Marcel Winatschek

Mike Judge Goes to the Valley

Startups fascinate me in a specific way that has nothing to do with money. Not the conference-circuit kind—the blazer-and-deck people pitching photo-sharing apps with a straight face—but the actual basement-nerd kind, the ones genuinely convinced they have something real, something that could change how everything works. That particular delusion, the grandiose and the sincere packed together, is hard to portray honestly.

Mike Judge’s Silicon Valley gets it right from the first episode. Richard Hendricks and his small group of geeks have accidentally built a lossless compression algorithm that could be genuinely world-altering, and suddenly everyone wants a piece of them—venture capitalists, tech billionaires, Steve Jobs disciples with the social skills of a medieval siege engine. The show understands that the Valley’s true absurdity isn’t the technology; it’s the ecosystem of sycophants, ego, and messianic self-regard that grew up around it.

The pilot, "Minimum Viable Product," hooked me completely. There’s a party scene early on, at a tech mogul’s mansion, where motivational phrases are projected onto the walls and an artist performs an original song he wrote about the company—and it’s played so straight that you need a second to check if it’s a joke. It isn’t, and that’s exactly the point. Judge spent enough time around actual Silicon Valley culture to understand that the parody barely has to exaggerate.
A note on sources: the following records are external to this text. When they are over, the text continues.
/-- The registers of page kind `table` (R262, R293, resets R474–R476). -/
def tableRegs : List RegDesc :=
  [⟨A.TBL_CFG, 0x0, 1, 0x1000200,
    [⟨F.TBL_CFG_FORMAT, .rws, false, .range 0 7⟩,
     ⟨F.TBL_CFG_OP, .rws, false, .range 0 4⟩,
     ⟨F.TBL_CFG_MODE, .rws, false, .any⟩,
     ⟨F.TBL_CFG_LAUNCH, .rws, false, .any⟩,
     ⟨F.TBL_CFG_SAT8, .rws, false, .any⟩,
     ⟨F.TBL_CFG_ISAT, .rws, false, .any⟩,
     ⟨F.TBL_CFG_RANK_MODE, .rws, false, .any⟩,
     ⟨F.TBL_CFG_SEAT, .rws, false, .any⟩,
     ⟨F.TBL_CFG_WEIGHT, .rw, false, .range 1 15⟩]⟩] ++
  [⟨A.TBL_MEMB, 0x0, 1, 0x0,
    [⟨F.TBL_MEMB_MEMB, .rws, false, .any⟩]⟩] ++
  [⟨A.TBL_TRICK, 0x0, 1, 0x410,
    [⟨F.TBL_TRICK_TRICK_4K, .rws, true, .range 1 16⟩,
     ⟨F.TBL_TRICK_TRICKS_INFL, .rws, true, .range 1 16⟩,
     ⟨F.TBL_TRICK_RES_KIB, .rws, true, .any⟩]⟩] ++
  [⟨A.TBL_RANK, 0x8, 8, 0x0,
    [⟨F.TBL_RANK_PORT0, .rws, false, .any⟩,
     ⟨F.TBL_RANK_VALID0, .rws, false, .any⟩,
     ⟨F.TBL_RANK_PORT1, .rws, false, .any⟩,
     ⟨F.TBL_RANK_VALID1, .rws, false, .any⟩,
     ⟨F.TBL_RANK_PORT2, .rws, false, .any⟩,
     ⟨F.TBL_RANK_VALID2, .rws, false, .any⟩,
     ⟨F.TBL_RANK_PORT3, .rws, false, .any⟩,
     ⟨F.TBL_RANK_VALID3, .rws, false, .any⟩,
     ⟨F.TBL_RANK_PORT4, .rws, false, .any⟩,
     ⟨F.TBL_RANK_VALID4, .rws, false, .any⟩,
     ⟨F.TBL_RANK_PORT5, .rws, false, .any⟩,
     ⟨F.TBL_RANK_VALID5, .rws, false, .any⟩,
     ⟨F.TBL_RANK_PORT6, .rws, false, .any⟩,
     ⟨F.TBL_RANK_VALID6, .rws, false, .any⟩,
     ⟨F.TBL_RANK_PORT7, .rws, false, .any⟩,
     ⟨F.TBL_RANK_VALID7, .rws, false, .any⟩]⟩] ++
  [⟨A.TBL_STS, 0x0, 1, 0x0,
    [⟨F.TBL_STS_STATE, .ro, false, .any⟩,
     ⟨F.TBL_STS_PARKED, .ro, false, .any⟩,
     ⟨F.TBL_STS_WAIT_MEMBER, .ro, false, .any⟩,
     ⟨F.TBL_STS_CQ_WAIT, .ro, false, .any⟩,
     ⟨F.TBL_STS_N, .ro, false, .any⟩,
     ⟨F.TBL_STS_OP_NEXT, .ro, false, .any⟩]⟩] ++
  [⟨A.TBL_OPS, 0x0, 1, 0x0,
    [⟨F.TBL_OPS_DONE, .ro, false, .any⟩,
     ⟨F.TBL_OPS_ERR, .ro, false, .any⟩]⟩] ++
  [⟨A.TBL_ERR, 0x0, 1, 0x0,
    [⟨F.TBL_ERR_NOT_MEMBER, .rc, false, .any⟩,
     ⟨F.TBL_ERR_SEAT, .rc, false, .any⟩,
     ⟨F.TBL_ERR_ABORTING, .rc, false, .any⟩,
     ⟨F.TBL_ERR_NO_CQ, .rc, false, .any⟩,
     ⟨F.TBL_ERR_REC_LOST, .rc, false, .any⟩,
     ⟨F.TBL_ERR_TRIG_WAIT, .rc, false, .any⟩]⟩] ++
  [⟨A.TBL_Q_SEL, 0x0, 1, 0x0,
    [⟨F.TBL_Q_SEL_PORT, .rw, false, .any⟩,
     ⟨F.TBL_Q_SEL_CQ_EN, .ro, false, .any⟩,
     ⟨F.TBL_Q_SEL_HELD, .ro, false, .any⟩]⟩] ++
  [⟨A.TBL_Q_STS, 0x0, 1, 0x0,
    [⟨F.TBL_Q_STS_PI, .ro, false, .any⟩,
     ⟨F.TBL_Q_STS_CI, .ro, false, .any⟩,
     ⟨F.TBL_Q_STS_CQ_TAIL, .ro, false, .any⟩,
     ⟨F.TBL_Q_STS_CQ_HEAD, .ro, false, .any⟩]⟩] ++
  [⟨A.TBL_CTR, 0x8, 16, 0x0,
    [⟨F.TBL_CTR_VALUE, .rw, false, .any⟩]⟩] ++
  [⟨A.TBL_FLY, 0x0, 1, 0x0,
    [⟨F.TBL_FLY_TRICKS_OPEN, .ro, false, .any⟩,
     ⟨F.TBL_FLY_OPS_INFL, .ro, false, .any⟩,
     ⟨F.TBL_FLY_STAGED, .ro, false, .any⟩]⟩] ++
  [⟨A.TBL_CONTRIB_ERR, 0x0, 1, 0x0,
    [⟨F.TBL_CONTRIB_ERR_STRAY, .rc, false, .any⟩,
     ⟨F.TBL_CONTRIB_ERR_WINDOW, .rc, false, .any⟩,
     ⟨F.TBL_CONTRIB_ERR_MALFORMED, .rc, false, .any⟩,
     ⟨F.TBL_CONTRIB_ERR_EXPIRED, .rc, false, .any⟩]⟩] ++
  [⟨A.TBL_SNAP, 0x0, 1, 0x0,
    [⟨F.TBL_SNAP_SNAP_NEXT, .ro, false, .any⟩,
     ⟨F.TBL_SNAP_ARRIVED, .ro, false, .any⟩,
     ⟨F.TBL_SNAP_DONE, .ro, false, .any⟩]⟩] ++
  [⟨A.TBL_WAITS, 0x0, 1, 0x0,
    [⟨F.TBL_WAITS_TAG_WAIT, .rc, false, .any⟩,
     ⟨F.TBL_WAITS_SLOT_WAIT, .rc, false, .any⟩,
     ⟨F.TBL_WAITS_HBM_WAIT, .rc, false, .any⟩,
     ⟨F.TBL_WAITS_REPLAY_WAIT, .rc, false, .any⟩]⟩]

/-- The registers of page kind `snap` (R295, resets R474–R476). -/
def snapRegs : List RegDesc :=
  [⟨A.SNAP_STS, 0x0, 1, 0x0,
    [⟨F.SNAP_STS_BUSY, .ro, false, .any⟩]⟩] ++
  [⟨A.SNAP_LAT, 0x0, 1, 0x0,
    [⟨F.SNAP_LAT_MAX_NS, .rc, false, .any⟩,
     ⟨F.SNAP_LAT_LAST_NS, .ro, false, .any⟩]⟩] ++
  [⟨A.SNAP_CNT, 0x0, 1, 0x0,
    [⟨F.SNAP_CNT_OPS, .ro, false, .any⟩]⟩] ++
  [⟨A.SNAP_ERR, 0x0, 1, 0x0,
    [⟨F.SNAP_ERR_LEN_MISMATCH, .rc, false, .any⟩,
     ⟨F.SNAP_ERR_STRAY, .rc, false, .any⟩,
     ⟨F.SNAP_ERR_EXPIRED, .rc, false, .any⟩,
     ⟨F.SNAP_ERR_BAD_LEN, .rc, false, .any⟩]⟩]

/-- The registers of page kind `lay` (R321, resets R474–R476). -/
def layRegs : List RegDesc :=
  [⟨A.LAY_DATA, 0x8, 16, 0x0,
    [⟨F.LAY_DATA_DATA, .rw, false, .any⟩]⟩] ++
  [⟨A.LAY_OP, 0x0, 1, 0x0,
    [⟨F.LAY_OP_CREATE, .w1s, false, .any⟩,
     ⟨F.LAY_OP_DESTROY, .w1s, false, .any⟩,
     ⟨F.LAY_OP_READ, .w1s, false, .any⟩,
     ⟨F.LAY_OP_BUSY, .ro, false, .any⟩,
     ⟨F.LAY_OP_DONE, .ro, false, .any⟩,
     ⟨F.LAY_OP_STATUS, .ro, false, .any⟩,
     ⟨F.LAY_OP_SEAT, .rw, false, .any⟩]⟩] ++
  [⟨A.LAY_HANDLE, 0x0, 1, 0x0,
    [⟨F.LAY_HANDLE_HANDLE, .rw, false, .any⟩]⟩] ++
  [⟨A.LAY_USE, 0x0, 1, 0x0,
    [⟨F.LAY_USE_USED, .ro, false, .any⟩,
     ⟨F.LAY_USE_MAX, .rc, false, .any⟩,
     ⟨F.LAY_USE_DYING, .ro, false, .any⟩]⟩] ++
  [⟨A.LAY_PERF, 0x0, 1, 0x0,
    [⟨F.LAY_PERF_CONFLICT_CYCLES, .ro, false, .any⟩]⟩] ++
  [⟨A.LAY_PERF_HALF, 0x0, 1, 0x0,
    [⟨F.LAY_PERF_HALF_HALF_CYCLES, .ro, false, .any⟩]⟩] ++
  [⟨A.LAY_CNT, 0x0, 1, 0x0,
    [⟨F.LAY_CNT_CREATED, .ro, false, .any⟩,
     ⟨F.LAY_CNT_CREATE_ERR, .ro, false, .any⟩]⟩] ++
  [⟨A.LAY_SEAT, 0x8, 64, 0x40,
    [⟨F.LAY_SEAT_QUOTA, .rw, false, .range 0 4096⟩,
     ⟨F.LAY_SEAT_USED, .ro, false, .any⟩]⟩]

/-- The registers of page kind `xlt` (R322, resets R474–R476). -/
def xltRegs : List RegDesc :=
  [⟨A.XLT_SEL, 0x0, 1, 0x0,
    [⟨F.XLT_SEL_SEAT, .rw, false, .any⟩,
     ⟨F.XLT_SEL_INDEX, .rw, false, .any⟩]⟩] ++
  [⟨A.XLT_ENT, 0x0, 1, 0x0,
    [⟨F.XLT_ENT_VALID, .rw, false, .any⟩,
     ⟨F.XLT_ENT_RD, .rw, false, .any⟩,
     ⟨F.XLT_ENT_WR, .rw, false, .any⟩,
     ⟨F.XLT_ENT_PA_2M, .rw, false, .any⟩]⟩] ++
  [⟨A.XLT_OP, 0x0, 1, 0x0,
    [⟨F.XLT_OP_WRITE, .w1s, false, .any⟩,
     ⟨F.XLT_OP_READ, .w1s, false, .any⟩,
     ⟨F.XLT_OP_INVAL_SEAT, .w1s, false, .any⟩,
     ⟨F.XLT_OP_BUSY, .ro, false, .any⟩,
     ⟨F.XLT_OP_DONE, .ro, false, .any⟩,
     ⟨F.XLT_OP_RESULT, .ro, false, .any⟩]⟩] ++
  [⟨A.XLT_MODE, 0x0, 1, 0x0,
    [⟨F.XLT_MODE_MODE, .rws, false, .any⟩]⟩] ++
  [⟨A.XLT_FAULT, 0x0, 1, 0x0,
    [⟨F.XLT_FAULT_SEAT, .ro, false, .any⟩,
     ⟨F.XLT_FAULT_CAUSE, .ro, false, .any⟩,
     ⟨F.XLT_FAULT_IS_WRITE, .ro, false, .any⟩,
     ⟨F.XLT_FAULT_HANDLE, .ro, false, .any⟩,
     ⟨F.XLT_FAULT_VALID, .w1c, false, .any⟩]⟩] ++
  [⟨A.XLT_FAULT_ADDR, 0x0, 1, 0x0,
    [⟨F.XLT_FAULT_ADDR_ADDR, .ro, false, .any⟩]⟩] ++
  [⟨A.XLT_TLB, 0x0, 1, 0x0,
    [⟨F.XLT_TLB_MISSES, .ro, false, .any⟩,
     ⟨F.XLT_TLB_FAULTS, .ro, false, .any⟩]⟩]

/-- The registers of page kind `dlr` (R361, resets R474–R476). -/
def dlrRegs : List RegDesc :=
  [⟨A.DLR_SRAM, 0x0, 1, 0x4080018,
    [⟨F.DLR_SRAM_RED_BANKS, .rws, false, .any⟩,
     ⟨F.DLR_SRAM_RED_DEPTH, .ro, false, .any⟩,
     ⟨F.DLR_SRAM_POOL_PAGES, .rws, false, .any⟩,
     ⟨F.DLR_SRAM_PIN_PAGES, .rws, false, .any⟩]⟩] ++
  [⟨A.DLR_SPILL, 0x0, 1, 0x100000000000000,
    [⟨F.DLR_SPILL_BASE_2M, .rws, false, .any⟩,
     ⟨F.DLR_SPILL_PAGES, .rws, false, .any⟩,
     ⟨F.DLR_SPILL_CMP, .rws, false, .any⟩,
     ⟨F.DLR_SPILL_VALID, .rws, false, .any⟩]⟩] ++
  [⟨A.DLR_LEND, 0x8, 4, 0x0,
    [⟨F.DLR_LEND_BASE_2M, .rw, false, .any⟩,
     ⟨F.DLR_LEND_PAGES, .rw, false, .any⟩,
     ⟨F.DLR_LEND_BORROWER, .rw, false, .range 0 4⟩,
     ⟨F.DLR_LEND_VALID, .rw, false, .any⟩]⟩] ++
  [⟨A.DLR_STS, 0x0, 1, 0x0,
    [⟨F.DLR_STS_JOBS, .ro, false, .any⟩,
     ⟨F.DLR_STS_POOL_USED, .ro, false, .any⟩,
     ⟨F.DLR_STS_PINNED, .ro, false, .any⟩,
     ⟨F.DLR_STS_SPILLED, .ro, false, .any⟩]⟩] ++
  [⟨A.DLR_SPILL_CNT, 0x0, 1, 0x0,
    [⟨F.DLR_SPILL_CNT_OUT_MIB, .ro, false, .any⟩,
     ⟨F.DLR_SPILL_CNT_IN_MIB, .ro, false, .any⟩]⟩] ++
  [⟨A.DLR_ECC, 0x0, 1, 0x0,
    [⟨F.DLR_ECC_CORR, .ro, false, .any⟩,
     ⟨F.DLR_ECC_UNCORR, .ro, false, .any⟩]⟩] ++
  [⟨A.DLR_CMP, 0x0, 1, 0x0,
    [⟨F.DLR_CMP_RAW_MIB, .ro, false, .any⟩,
     ⟨F.DLR_CMP_STORED_MIB, .ro, false, .any⟩]⟩] ++
  [⟨A.DLR_RETIRED, 0x0, 1, 0x0,
    [⟨F.DLR_RETIRED_COUNT, .ro, false, .any⟩]⟩] ++
  [⟨A.DLR_JOB_END, 0x0, 1, 0x0,
    [⟨F.DLR_JOB_END_SLOTS, .w1c, false, .any⟩]⟩]

/-- The registers of page kind `dlrJob` (R362, resets R474–R476). -/
def dlrJobRegs : List RegDesc :=
  [⟨A.DLR_JOB_CFG, 0x20, 32, 0x0,
    [⟨F.DLR_JOB_CFG_SEAT, .rw, false, .any⟩,
     ⟨F.DLR_JOB_CFG_PRIO, .rw, false, .any⟩,
     ⟨F.DLR_JOB_CFG_NOTIFY_EP, .rw, false, .any⟩,
     ⟨F.DLR_JOB_CFG_NOTIFY_EN, .rw, false, .any⟩]⟩] ++
  [⟨A.DLR_JOB_PROG, 0x20, 32, 0x0,
    [⟨F.DLR_JOB_PROG_PROG, .rw, false, .any⟩]⟩] ++
  [⟨A.DLR_JOB_CTL, 0x20, 32, 0x0,
    [⟨F.DLR_JOB_CTL_GO, .w1s, false, .any⟩,
     ⟨F.DLR_JOB_CTL_ABORT, .w1s, false, .any⟩,
     ⟨F.DLR_JOB_CTL_STATE, .ro, false, .any⟩,
     ⟨F.DLR_JOB_CTL_STATUS, .ro, false, .any⟩,
     ⟨F.DLR_JOB_CTL_DETAIL, .ro, false, .any⟩,
     ⟨F.DLR_JOB_CTL_NUMFLAGS, .ro, false, .any⟩,
     ⟨F.DLR_JOB_CTL_EPOCH, .ro, false, .any⟩,
     ⟨F.DLR_JOB_CTL_RETIRED, .ro, false, .any⟩]⟩] ++
  [⟨A.DLR_JOB_NOTE, 0x20, 32, 0x0,
    [⟨F.DLR_JOB_NOTE_NOTIFY_ADDR, .rw, false, .any⟩]⟩]

/-- The registers of page kind `dlrIn` (R363, resets R474–R476). -/
def dlrInRegs : List RegDesc :=
  [⟨A.DLR_IN_CFG, 0x20, 16, 0x1001000000,
    [⟨F.DLR_IN_CFG_VALID, .rw, false, .any⟩,
     ⟨F.DLR_IN_CFG_SLOT, .rw, false, .any⟩,
     ⟨F.DLR_IN_CFG_SEAT, .rw, false, .any⟩,
     ⟨F.DLR_IN_CFG_REC_64, .rw, false, .range 1 1023⟩,
     ⟨F.DLR_IN_CFG_HALF_RECS, .rw, false, .range 1 4095⟩]⟩] ++
  [⟨A.DLR_IN_BASE, 0x20, 16, 0x0,
    [⟨F.DLR_IN_BASE_BASE, .rw, false, .any⟩]⟩] ++
  [⟨A.DLR_IN_STS, 0x20, 16, 0x0,
    [⟨F.DLR_IN_STS_FILL, .ro, false, .any⟩,
     ⟨F.DLR_IN_STS_READY, .ro, false, .any⟩,
     ⟨F.DLR_IN_STS_WAIT, .rc, false, .any⟩,
     ⟨F.DLR_IN_STS_BAD, .rc, false, .any⟩]⟩] ++
  [⟨A.DLR_IN_TD, 0x20, 16, 0x0,
    [⟨F.DLR_IN_TD_HANDLE, .ro, false, .any⟩]⟩]

/-- The registers of page kind `seat` (R369, resets R474–R476). -/
def seatRegs : List RegDesc :=
  [⟨A.SEAT_CFG, 0x0, 1, 0x1101,
    [⟨F.SEAT_CFG_VALID, .rw, false, .any⟩,
     ⟨F.SEAT_CFG_W_TC2, .rw, false, .range 1 15⟩,
     ⟨F.SEAT_CFG_W_TC3, .rw, false, .range 1 15⟩]⟩] ++
  [⟨A.SEAT_MEMB, 0x0, 1, 0x0,
    [⟨F.SEAT_MEMB_MEMB, .rw, false, .any⟩]⟩] ++
  [⟨A.SEAT_XLT_BASE, 0x0, 1, 0x0,
    [⟨F.SEAT_XLT_BASE_BASE_2M, .rws, false, .any⟩]⟩] ++
  [⟨A.SEAT_XLT_SIZE, 0x0, 1, 0x0,
    [⟨F.SEAT_XLT_SIZE_SIZE, .rws, false, .any⟩]⟩] ++
  [⟨A.SEAT_STS, 0x0, 1, 0x0,
    [⟨F.SEAT_STS_TABLES, .ro, false, .any⟩,
     ⟨F.SEAT_STS_JOBS, .ro, false, .any⟩,
     ⟨F.SEAT_STS_INBOXES, .ro, false, .any⟩,
     ⟨F.SEAT_STS_CIRCUITS, .ro, false, .any⟩,
     ⟨F.SEAT_STS_GROUPS, .ro, false, .any⟩,
     ⟨F.SEAT_STS_XLT_PAGES, .ro, false, .any⟩]⟩] ++
  [⟨A.SEAT_REJ_CAPT, 0x0, 1, 0x0,
    [⟨F.SEAT_REJ_CAPT_PORT, .ro, false, .any⟩,
     ⟨F.SEAT_REJ_CAPT_SEAT, .ro, false, .any⟩,
     ⟨F.SEAT_REJ_CAPT_DST, .ro, false, .any⟩,
     ⟨F.SEAT_REJ_CAPT_DST_KIND, .ro, false, .any⟩,
     ⟨F.SEAT_REJ_CAPT_VALID, .w1c, false, .any⟩]⟩] ++
  [⟨A.SEAT_CNT, 0x8, 32, 0x0,
    [⟨F.SEAT_CNT_VALUE, .ro, false, .any⟩]⟩]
I’d been waiting for a show that treated this world as the ripe target it is, that didn’t confuse tech wealth with wisdom or frame its nerds as sympathetic just because they’re awkward. Game of Thrones was back around the same time and I was glad about that too, but Silicon Valley felt more immediate—a show about a specific strain of American delusion that was very much ongoing and showing no signs of stopping.